She will rewrite marital history and transfer all blame on to you to justify her actions.


You keep saying that you are jealous and insecure for snooping on her. You are more than justified and permitted to snoop on her - there should be no secrets in a marriage in general and in this case in particular, I would have done a complete and thorough surveillance on her (see Weightlifter's thread on evidence gathering). She keeps using your perceived "weakness" against you.


You know enough to divorce her and that it would be the right thing to do to initiate divorce proceedings even if you stopped them later on. It would certainly give her a wake up call and tell her that you found your [email protected]! At the moment she sees you as a meal ticket and that is all.


Bob should be fearful for his life not just telling you what a "c*nt" he is while telling your wife how much he misses your friendship.


Make sure that you expose what she has been up to to her family and Bob's wife/gf if he has one. You do not want to be painted the bad one when it all comes out.


Lawyer up, find out legally what is the best way to protect custody of your kids and your assets.


Do the 180 and start healing yourself mentally and physically too and preparing for the fallout.


You need to be able to let her go in order to win anything here.


She needs to hit rockbottom and fully acknowledge what she has done and demonstrate to you that she is sorry (not just for being caught and not in words only). Anything else, and you will be rug sweeping the whole thing only for it to start up again later.


I wouldn't reconcile with her based on what she has done and if you did (for God knows what reason), she would have to go completely no contact (she will have to send a NC letter that you help her draft), she will have to be completely transparent with you at all times (phone, email, messaging, whereabouts, FB etc) and not deleting anything until you have seen it. She will need to draft a timeline with all details of what happened.


I would also collect as much evidence as per Weightlifters thread on this subject secure it, and then expose without ever revealing my sources.


Get ready to walk away from this liar, cheater and disrespectful person. Know her for what she is, not for what you think she is or would like her to be.

By the way, where are you guys in the world ?


----------



## Sports Fan (Aug 21, 2014)

Your snooping has shed the truth on the situation.
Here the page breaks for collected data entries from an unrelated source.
-- ==== Sys2Proof/Laws/State.lean ====
section
/-! SUPPORT. One lemma per field per named update of the state, so that no later proof unfolds an update. -/

namespace Sys2Proof.Machine

variable (s : State)

/-! ### setResult -/

@[simp] theorem setResult_err (v : Word) : (s.setResult v).err = s.err := rfl
@[simp] theorem setResult_errOpc (v : Word) : (s.setResult v).errOpc = s.errOpc := rfl
@[simp] theorem setResult_result (v : Word) : (s.setResult v).result = v := rfl
@[simp] theorem setResult_version (v : Word) : (s.setResult v).version = s.version := rfl
@[simp] theorem setResult_ecl (v : Word) : (s.setResult v).ecl = s.ecl := rfl
@[simp] theorem setResult_cfgValid (v : Word) : (s.setResult v).cfgValid = s.cfgValid := rfl
@[simp] theorem setResult_pay (v : Word) : (s.setResult v).pay = s.pay := rfl
@[simp] theorem setResult_seg (v : Word) : (s.setResult v).seg = s.seg := rfl
@[simp] theorem setResult_bb (v : Word) : (s.setResult v).bb = s.bb := rfl
@[simp] theorem setResult_dc (v : Word) : (s.setResult v).dc = s.dc := rfl
@[simp] theorem setResult_ec (v : Word) : (s.setResult v).ec = s.ec := rfl
@[simp] theorem setResult_rsValid (v : Word) : (s.setResult v).rsValid = s.rsValid := rfl
@[simp] theorem setResult_cw (v : Word) : (s.setResult v).cw = s.cw := rfl
@[simp] theorem setResult_poly (v : Word) : (s.setResult v).poly = s.poly := rfl
@[simp] theorem setResult_mat (v : Word) : (s.setResult v).mat = s.mat := rfl
@[simp] theorem setResult_matValid (v : Word) : (s.setResult v).matValid = s.matValid := rfl
@[simp] theorem setResult_sel (v : Word) : (s.setResult v).sel = s.sel := rfl
@[simp] theorem setResult_pen (v : Word) : (s.setResult v).pen = s.pen := rfl
@[simp] theorem setResult_pending (v : Word) : (s.setResult v).pending = s.pending := rfl
@[simp] theorem setResult_readData (v : Word) : (s.setResult v).readData = s.readData := rfl
@[simp] theorem setResult_n (v : Word) : (s.setResult v).n = s.n := rfl

/-! ### setPoly -/

@[simp] theorem setPoly_err (r : PReg) (l : List Byte) : (s.setPoly r l).err = s.err := rfl
@[simp] theorem setPoly_errOpc (r : PReg) (l : List Byte) : (s.setPoly r l).errOpc = s.errOpc := rfl
@[simp] theorem setPoly_result (r : PReg) (l : List Byte) : (s.setPoly r l).result = s.result := rfl
@[simp] theorem setPoly_version (r : PReg) (l : List Byte) : (s.setPoly r l).version = s.version := rfl
@[simp] theorem setPoly_ecl (r : PReg) (l : List Byte) : (s.setPoly r l).ecl = s.ecl := rfl
@[simp] theorem setPoly_cfgValid (r : PReg) (l : List Byte) : (s.setPoly r l).cfgValid = s.cfgValid := rfl
@[simp] theorem setPoly_pay (r : PReg) (l : List Byte) : (s.setPoly r l).pay = s.pay := rfl
@[simp] theorem setPoly_seg (r : PReg) (l : List Byte) : (s.setPoly r l).seg = s.seg := rfl
@[simp] theorem setPoly_bb (r : PReg) (l : List Byte) : (s.setPoly r l).bb = s.bb := rfl
@[simp] theorem setPoly_dc (r : PReg) (l : List Byte) : (s.setPoly r l).dc = s.dc := rfl
@[simp] theorem setPoly_ec (r : PReg) (l : List Byte) : (s.setPoly r l).ec = s.ec := rfl
@[simp] theorem setPoly_rsValid (r : PReg) (l : List Byte) : (s.setPoly r l).rsValid = s.rsValid := rfl
@[simp] theorem setPoly_cw (r : PReg) (l : List Byte) : (s.setPoly r l).cw = s.cw := rfl
@[simp] theorem setPoly_poly (r : PReg) (l : List Byte) : (s.setPoly r l).poly = s.poly.set r l := rfl
@[simp] theorem setPoly_mat (r : PReg) (l : List Byte) : (s.setPoly r l).mat = s.mat := rfl
@[simp] theorem setPoly_matValid (r : PReg) (l : List Byte) : (s.setPoly r l).matValid = s.matValid := rfl
@[simp] theorem setPoly_sel (r : PReg) (l : List Byte) : (s.setPoly r l).sel = s.sel := rfl
@[simp] theorem setPoly_pen (r : PReg) (l : List Byte) : (s.setPoly r l).pen = s.pen := rfl
@[simp] theorem setPoly_pending (r : PReg) (l : List Byte) : (s.setPoly r l).pending = s.pending := rfl
@[simp] theorem setPoly_readData (r : PReg) (l : List Byte) : (s.setPoly r l).readData = s.readData := rfl
@[simp] theorem setPoly_n (r : PReg) (l : List Byte) : (s.setPoly r l).n = s.n := rfl

/-! ### writeBb -/

@[simp] theorem writeBb_err (l : List Bool) : (s.writeBb l).err = s.err := rfl
@[simp] theorem writeBb_errOpc (l : List Bool) : (s.writeBb l).errOpc = s.errOpc := rfl
@[simp] theorem writeBb_result (l : List Bool) : (s.writeBb l).result = s.result := rfl
@[simp] theorem writeBb_version (l : List Bool) : (s.writeBb l).version = s.version := rfl
@[simp] theorem writeBb_ecl (l : List Bool) : (s.writeBb l).ecl = s.ecl := rfl
@[simp] theorem writeBb_cfgValid (l : List Bool) : (s.writeBb l).cfgValid = s.cfgValid := rfl
@[simp] theorem writeBb_pay (l : List Bool) : (s.writeBb l).pay = s.pay := rfl
@[simp] theorem writeBb_seg (l : List Bool) : (s.writeBb l).seg = s.seg := rfl
@[simp] theorem writeBb_bb (l : List Bool) : (s.writeBb l).bb = l := rfl
@[simp] theorem writeBb_dc (l : List Bool) : (s.writeBb l).dc = s.dc := rfl
@[simp] theorem writeBb_ec (l : List Bool) : (s.writeBb l).ec = s.ec := rfl
@[simp] theorem writeBb_rsValid (l : List Bool) : (s.writeBb l).rsValid = false := rfl
@[simp] theorem writeBb_cw (l : List Bool) : (s.writeBb l).cw = s.cw := rfl
@[simp] theorem writeBb_poly (l : List Bool) : (s.writeBb l).poly = s.poly := rfl
@[simp] theorem writeBb_mat (l : List Bool) : (s.writeBb l).mat = s.mat := rfl
@[simp] theorem writeBb_matValid (l : List Bool) : (s.writeBb l).matValid = s.matValid := rfl
@[simp] theorem writeBb_sel (l : List Bool) : (s.writeBb l).sel = s.sel := rfl
@[simp] theorem writeBb_pen (l : List Bool) : (s.writeBb l).pen = s.pen := rfl
@[simp] theorem writeBb_pending (l : List Bool) : (s.writeBb l).pending = s.pending := rfl
@[simp] theorem writeBb_readData (l : List Bool) : (s.writeBb l).readData = s.readData := rfl
@[simp] theorem writeBb_n (l : List Bool) : (s.writeBb l).n = s.n := rfl

/-! ### openSegment -/

@[simp] theorem openSegment_err : (s.openSegment).err = s.err := rfl
@[simp] theorem openSegment_errOpc : (s.openSegment).errOpc = s.errOpc := rfl
@[simp] theorem openSegment_result : (s.openSegment).result = s.result := rfl
@[simp] theorem openSegment_version : (s.openSegment).version = s.version := rfl
@[simp] theorem openSegment_ecl : (s.openSegment).ecl = s.ecl := rfl
@[simp] theorem openSegment_cfgValid : (s.openSegment).cfgValid = s.cfgValid := rfl
@[simp] theorem openSegment_pay : (s.openSegment).pay = s.pay := rfl
@[simp] theorem openSegment_seg : (s.openSegment).seg = s.seg ++ [0] := rfl
@[simp] theorem openSegment_bb : (s.openSegment).bb = s.bb := rfl
@[simp] theorem openSegment_dc : (s.openSegment).dc = s.dc := rfl
@[simp] theorem openSegment_ec : (s.openSegment).ec = s.ec := rfl
@[simp] theorem openSegment_rsValid : (s.openSegment).rsValid = s.rsValid := rfl
@[simp] theorem openSegment_cw : (s.openSegment).cw = s.cw := rfl
@[simp] theorem openSegment_poly : (s.openSegment).poly = s.poly := rfl
@[simp] theorem openSegment_mat : (s.openSegment).mat = s.mat := rfl
@[simp] theorem openSegment_matValid : (s.openSegment).matValid = false := rfl
@[simp] theorem openSegment_sel : (s.openSegment).sel = s.sel := rfl
@[simp] theorem openSegment_pen : (s.openSegment).pen = s.pen := rfl
@[simp] theorem openSegment_pending : (s.openSegment).pending = s.pending := rfl
@[simp] theorem openSegment_readData : (s.openSegment).readData = s.readData := rfl
@[simp] theorem openSegment_n : (s.openSegment).n = s.n := rfl

/-! ### appendByte -/

@[simp] theorem appendByte_err (b : Byte) : (s.appendByte b).err = s.err := rfl
@[simp] theorem appendByte_errOpc (b : Byte) : (s.appendByte b).errOpc = s.errOpc := rfl
@[simp] theorem appendByte_result (b : Byte) : (s.appendByte b).result = s.result := rfl
@[simp] theorem appendByte_version (b : Byte) : (s.appendByte b).version = s.version := rfl
@[simp] theorem appendByte_ecl (b : Byte) : (s.appendByte b).ecl = s.ecl := rfl
@[simp] theorem appendByte_cfgValid (b : Byte) : (s.appendByte b).cfgValid = s.cfgValid := rfl
@[simp] theorem appendByte_pay (b : Byte) : (s.appendByte b).pay = s.pay ++ [b] := rfl
@[simp] theorem appendByte_seg (b : Byte) : (s.appendByte b).seg = s.seg.modify (s.seg.length - 1) (· + 1) := rfl
@[simp] theorem appendByte_bb (b : Byte) : (s.appendByte b).bb = s.bb := rfl
@[simp] theorem appendByte_dc (b : Byte) : (s.appendByte b).dc = s.dc := rfl
@[simp] theorem appendByte_ec (b : Byte) : (s.appendByte b).ec = s.ec := rfl
@[simp] theorem appendByte_rsValid (b : Byte) : (s.appendByte b).rsValid = s.rsValid := rfl
@[simp] theorem appendByte_cw (b : Byte) : (s.appendByte b).cw = s.cw := rfl
@[simp] theorem appendByte_poly (b : Byte) : (s.appendByte b).poly = s.poly := rfl
@[simp] theorem appendByte_mat (b : Byte) : (s.appendByte b).mat = s.mat := rfl
@[simp] theorem appendByte_matValid (b : Byte) : (s.appendByte b).matValid = false := rfl
@[simp] theorem appendByte_sel (b : Byte) : (s.appendByte b).sel = s.sel := rfl
@[simp] theorem appendByte_pen (b : Byte) : (s.appendByte b).pen = s.pen := rfl
@[simp] theorem appendByte_pending (b : Byte) : (s.appendByte b).pending = s.pending := rfl
@[simp] theorem appendByte_readData (b : Byte) : (s.appendByte b).readData = s.readData := rfl
@[simp] theorem appendByte_n (b : Byte) : (s.appendByte b).n = s.n := rfl

/-! ### setBlocks -/

@[simp] theorem setBlocks_err (d e : List (List Byte)) : (s.setBlocks d e).err = s.err := rfl
@[simp] theorem setBlocks_errOpc (d e : List (List Byte)) : (s.setBlocks d e).errOpc = s.errOpc := rfl
@[simp] theorem setBlocks_result (d e : List (List Byte)) : (s.setBlocks d e).result = s.result := rfl
@[simp] theorem setBlocks_version (d e : List (List Byte)) : (s.setBlocks d e).version = s.version := rfl
@[simp] theorem setBlocks_ecl (d e : List (List Byte)) : (s.setBlocks d e).ecl = s.ecl := rfl
@[simp] theorem setBlocks_cfgValid (d e : List (List Byte)) : (s.setBlocks d e).cfgValid = s.cfgValid := rfl
@[simp] theorem setBlocks_pay (d e : List (List Byte)) : (s.setBlocks d e).pay = s.pay := rfl
@[simp] theorem setBlocks_seg (d e : List (List Byte)) : (s.setBlocks d e).seg = s.seg := rfl
@[simp] theorem setBlocks_bb (d e : List (List Byte)) : (s.setBlocks d e).bb = s.bb := rfl
@[simp] theorem setBlocks_dc (d e : List (List Byte)) : (s.setBlocks d e).dc = d := rfl
@[simp] theorem setBlocks_ec (d e : List (List Byte)) : (s.setBlocks d e).ec = e := rfl
@[simp] theorem setBlocks_rsValid (d e : List (List Byte)) : (s.setBlocks d e).rsValid = true := rfl
@[simp] theorem setBlocks_cw (d e : List (List Byte)) : (s.setBlocks d e).cw = s.cw := rfl
@[simp] theorem setBlocks_poly (d e : List (List Byte)) : (s.setBlocks d e).poly = s.poly := rfl
@[simp] theorem setBlocks_mat (d e : List (List Byte)) : (s.setBlocks d e).mat = s.mat := rfl
@[simp] theorem setBlocks_matValid (d e : List (List Byte)) : (s.setBlocks d e).matValid = s.matValid := rfl
@[simp] theorem setBlocks_sel (d e : List (List Byte)) : (s.setBlocks d e).sel = s.sel := rfl
@[simp] theorem setBlocks_pen (d e : List (List Byte)) : (s.setBlocks d e).pen = s.pen := rfl
@[simp] theorem setBlocks_pending (d e : List (List Byte)) : (s.setBlocks d e).pending = s.pending := rfl
@[simp] theorem setBlocks_readData (d e : List (List Byte)) : (s.setBlocks d e).readData = s.readData := rfl
@[simp] theorem setBlocks_n (d e : List (List Byte)) : (s.setBlocks d e).n = s.n := rfl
You found suspicous messages, and when confronted the wife admitted that a line has been crossed.

Now for the hard part.

Do not believe a word she says. It is very possible she slept with him and has been continuing to sleep with him. She is not sleeping with you is she?

Additionally a cheater when caught out will minimise what they did. 

More importantly now is how you react. You need to show great strength here. Do not let her get on top of you with her BS Antics of how mad she is you snooped etc.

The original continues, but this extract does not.